I have a hobby project where I was trying to make a few batteries go in series using a micro controller and a floating power supply (in this case an isolated DC-DC converter), the arduino is powered separately.

I've attached a schematic of the rough problem.

schematic

simulate this circuit – Schematic created using CircuitLab

The arduino needs to be isolated from the rest of the higher powered battery stuff which is why I have used an isolated DC-DC converter and an opto-isolated mosfet driver

The output of the opto-isolated driver is hooked to the gate of the mosfet and the COM terminal of the dual output converter is hooked to the sources of both mosfets.
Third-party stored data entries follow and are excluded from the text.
/-- The queue is forwarded to the new home, the DRAINED marker follows, the stub is in REDIRECT. -/
def State.drained (s : State) (k : Nat) : State :=
  match mget s.tier.moves k with
  | none => s
  | some m =>
    if m.st ≠ .draining then s
    else
      let s := (s.applyQueue m.dstTier m.dstAddr m.queue).applyQueue m.dstTier m.dstAddr m.held
      let v : Move := { m with st := .redirect, queue := [], held := [] }
      let s := s.modMove k (fun _ => v)
      if m.waitPans.isEmpty then s.dropStub k v else s.moverFreed

/-- MOVE_DRAINED (R235). -/
def execMoveDrained (move : Nat) (s : State) : Out := .next (s.drained move)

/-- Objects in T3 that memory-side operations wait for are asked for in T2 (R242). -/
def State.liftAll (s : State) : State :=
  forEach ((s.tier.lifts.map (·.1)).eraseDups) s (fun s o =>
    match s.objAt o with
    | some x =>
      let d := (s.pan x.pan).master
      s.moveStart d (s.idleEngine d) o 2
    | none => { s with tier := { s.tier with lifts := s.tier.lifts.filter (fun l => l.1 ≠ o) } })

/-- A boundary of a pan falls: stubs that wait for it go on, and failed objects may be tried again. -/
def State.moveBoundary (s : State) (pan : Nat) : State :=
  let s := { s with tier := { s.tier with failed := s.tier.failed.filter (fun o =>
    match s.objAt o with | some x => x.pan ≠ pan | none => false) } }
  let s := s.liftAll
  forEach s.tier.moves s (fun s (p : Nat × Move) =>
    if p.2.st = .copying then s
    else
      let m : Move := { p.2 with waitPans := p.2.waitPans.filter (fun w => w ≠ pan) }
      if m.waitPans.isEmpty ∧ m.st = .redirect then s.dropStub p.1 m
      else s.modMove p.1 (fun _ => m))

/-! ## Spill and drop (R152, R154) -/

/-- Pages a pan holds in a tier, each once, by home address. -/
def State.pagesIn (s : State) (pan tier : Nat) : List (Nat × Ident) :=
  (s.att.idents.filter (fun i => i.1 / 2 ^ 44 = tier ∧ i.2.pan = pan)).map (fun i => (i.1 % 2 ^ 44, i.2))

/-- Occupancy of a pool in frames. -/
def State.occupancy (s : State) (pan tier : Nat) : Nat := (s.usedFrames pan tier).length

def State.above (s : State) (pan tier limit : Nat) : Bool :=
  decide (limit * (s.pan pan).pool tier < s.occupancy pan tier * 100)

/-- Below LOW: a page may come up (R153). -/
def State.below (s : State) (pan tier limit : Nat) : Bool :=
  decide (s.occupancy pan tier * 100 < limit * (s.pan pan).pool tier)

/-- The rank of a page: earliest latest-write step, then lower sequence, layer and page. -/
def Ident.rank (i : Ident) : Nat := ((i.lastStep * 65536 + i.seq) * 128 + i.layer) * 2 ^ 32 + i.page

/-- The spill engine may take a page: no entry that names it forbids it, and it was not written in the step. -/
def State.mayMove (s : State) (tier : Nat) (p : Nat × Ident) : Bool :=
  decide (p.2.lastStep ≠ (s.pan p.2.pan).step) && (s.namers tier p.1).all s.mayEvict

/-- The pages of a tier that the spill engine may take, in its order. -/
def State.spillOrder (s : State) (pan tier : Nat) : List (Nat × Ident) :=
  sortBy (fun a b => decide (a.2.rank ≤ b.2.rank)) ((s.pagesIn pan tier).filter (s.mayMove tier))

/-- Objects on their way out of a tier, or waiting to go. -/
def State.leaving (s : State) (pan tier : Nat) : Nat :=
  (s.tier.moves.filter (fun m => m.2.pan = pan ∧ m.2.srcTier = tier)).length +
    (s.tier.waits.filter (fun w => match s.objAt w.obj with
      | some x => x.pan = pan ∧ x.tier = tier
      | none => false)).length

/-- Asks for moves down, in order, until the objects that stay are at or below LOW. -/
def spillMoves (pan tier low : Nat) : List (Nat × Ident) → State → State
  | [], s => s
  | p :: rest, s =>
    if low * (s.pan pan).pool tier < (s.occupancy pan tier - s.leaving pan tier) * 100 then
      let d := (s.pan pan).master
      spillMoves pan tier low rest (s.moveStart d (s.idleEngine d) (.pageAt tier p.1) (tier + 1))
    else s

/-- Drops pages, in order, until occupancy is at or below LOW: every entry that names the page lets it go. -/
def spillDrops (pan tier low : Nat) : List (Nat × Ident) → State → State
  | [], s => s
  | p :: rest, s =>
    if s.above pan tier low then
      spillDrops pan tier low rest (forEach (s.namers tier p.1) s (fun s x => s.dropPage x.1))
    else s

/-- The spill engine on a pan's pool in tier 1 or 2. -/
def State.spill (s : State) (pan tier : Nat) : State :=
  let l := s.panLoc pan
  let hi := s.getF (if tier = 1 then R.ATT_PMODE_HIGH1 else R.ATT_PMODE_HIGH2) l
  let lo := s.getF (if tier = 1 then R.ATT_PMODE_LOW1 else R.ATT_PMODE_LOW2) l
  if !s.above pan tier hi then s
  else if s.getB R.ATT_PMODE_EFFECTIVE l then
    (if tier = 1 then (spillDrops pan tier lo (s.spillOrder pan tier) s).moverFreed else s)
  else spillMoves pan tier lo (s.spillOrder pan tier) s

/-- SPILL (R152, R154). -/
def execSpill (pan tier : Nat) (s : State) : Out :=
  need (tier == 1 || tier == 2) "tier of a pool" (whenThere (decide ((s.pan pan).st ≠ .free)) s (.next (s.spill pan tier)))

/-! ## Tier requests (R238, R245, R247, R251) -/

/-- Counts of the medium that a request met. -/
def State.mediumCount (s : State) (space off corr retry bad : Nat) : State :=
  match space with
  | 1 =>
    let a := lDie (match s.hbmHome off with | some h => h / 2 ^ 36 | none => 0)
    ((s.bump R.HBM_ECC_CORR a corr).bump R.HBM_ECC_RETRY a retry).bump R.HBM_ECC_UNCORR a bad
  | 2 =>
    let a := lpdLoc (match s.lpdHome off with | some h => h / 2 ^ 36 | none => 0)
    ((s.bump R.LPD_STAT_LINKFIX a corr).bump R.LPD_STAT_RETRY a retry).bump R.LPD_STAT_UNCORR a bad
  | 3 =>
    let a := lDie (s.unitDie (off / unitBytes))
    ((s.bump R.NVT_ECC_CORR a corr).bump R.NVT_ECC_RETRY a (min retry 1)).bump R.NVT_ECC_UNCORR a bad
  | _ => s

/-- A tile in a tile store is marked poisoned with a cause: its header is rewritten. -/
def State.poisonTile (s : State) (die brick off cause : Nat) : State :=
  let h := readHeader (s.rdBrick die brick off 32)
  s.wrBrick die brick off (headerBytes { h with poison := true, cause := cause })

/-- Retries of a flash read enter its block (R247). -/
def State.flashRetries (s : State) (off n : Nat) : State :=
  let u := off / unitBytes
  let f := s.flash (s.unitDie u)
  match mget f.map u with
  | some b => s.setFlash (s.unitDie u)
      { f with blocks := mmod f.blocks b (fun x => { x with retries := max x.retries n }) }
  | none => s

/-- The prefetches of a pan's step: those of the current one, or of the one after it. -/
def Pan.ladleOf (p : Pan) (step : Nat) : Option Ladle :=
  if step = p.step then some p.fetch else if step = p.step + 1 then p.ahead else none

def Pan.modLadle (p : Pan) (step : Nat) (f : Ladle → Ladle) : Pan :=
  if step = p.step then { p with fetch := f p.fetch }
  else if step = p.step + 1 then { p with ahead := p.ahead.map f }
  else p

/-- The data of an entry is present. -/
def State.entryPresent (s : State) (pan step k : Nat) : State :=
  s.modPan pan (fun p => p.modLadle step (fun l => { l with present := k :: l.present.filter (fun e => e ≠ k) }))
This lets the mosfets see a +15V and the -15V drive signal. (please dont pay attention to the irf530 i just used the default on circuit labs and have some mosfets that can handle +/-30V for gate to source voltage)

My issue is that instead of buying more DC-DC converters and opto-isolated drivers to drive each next pair of mosfets, is there a way to power the next set using the same DC-DC converter and isolated driver? I need to add six more pairs of mosfets and batteries and thought that someone might know a cheaper way than buying more converters and drivers. Perhaps someone knows how you could use caps, resistors or diodes etc to do it.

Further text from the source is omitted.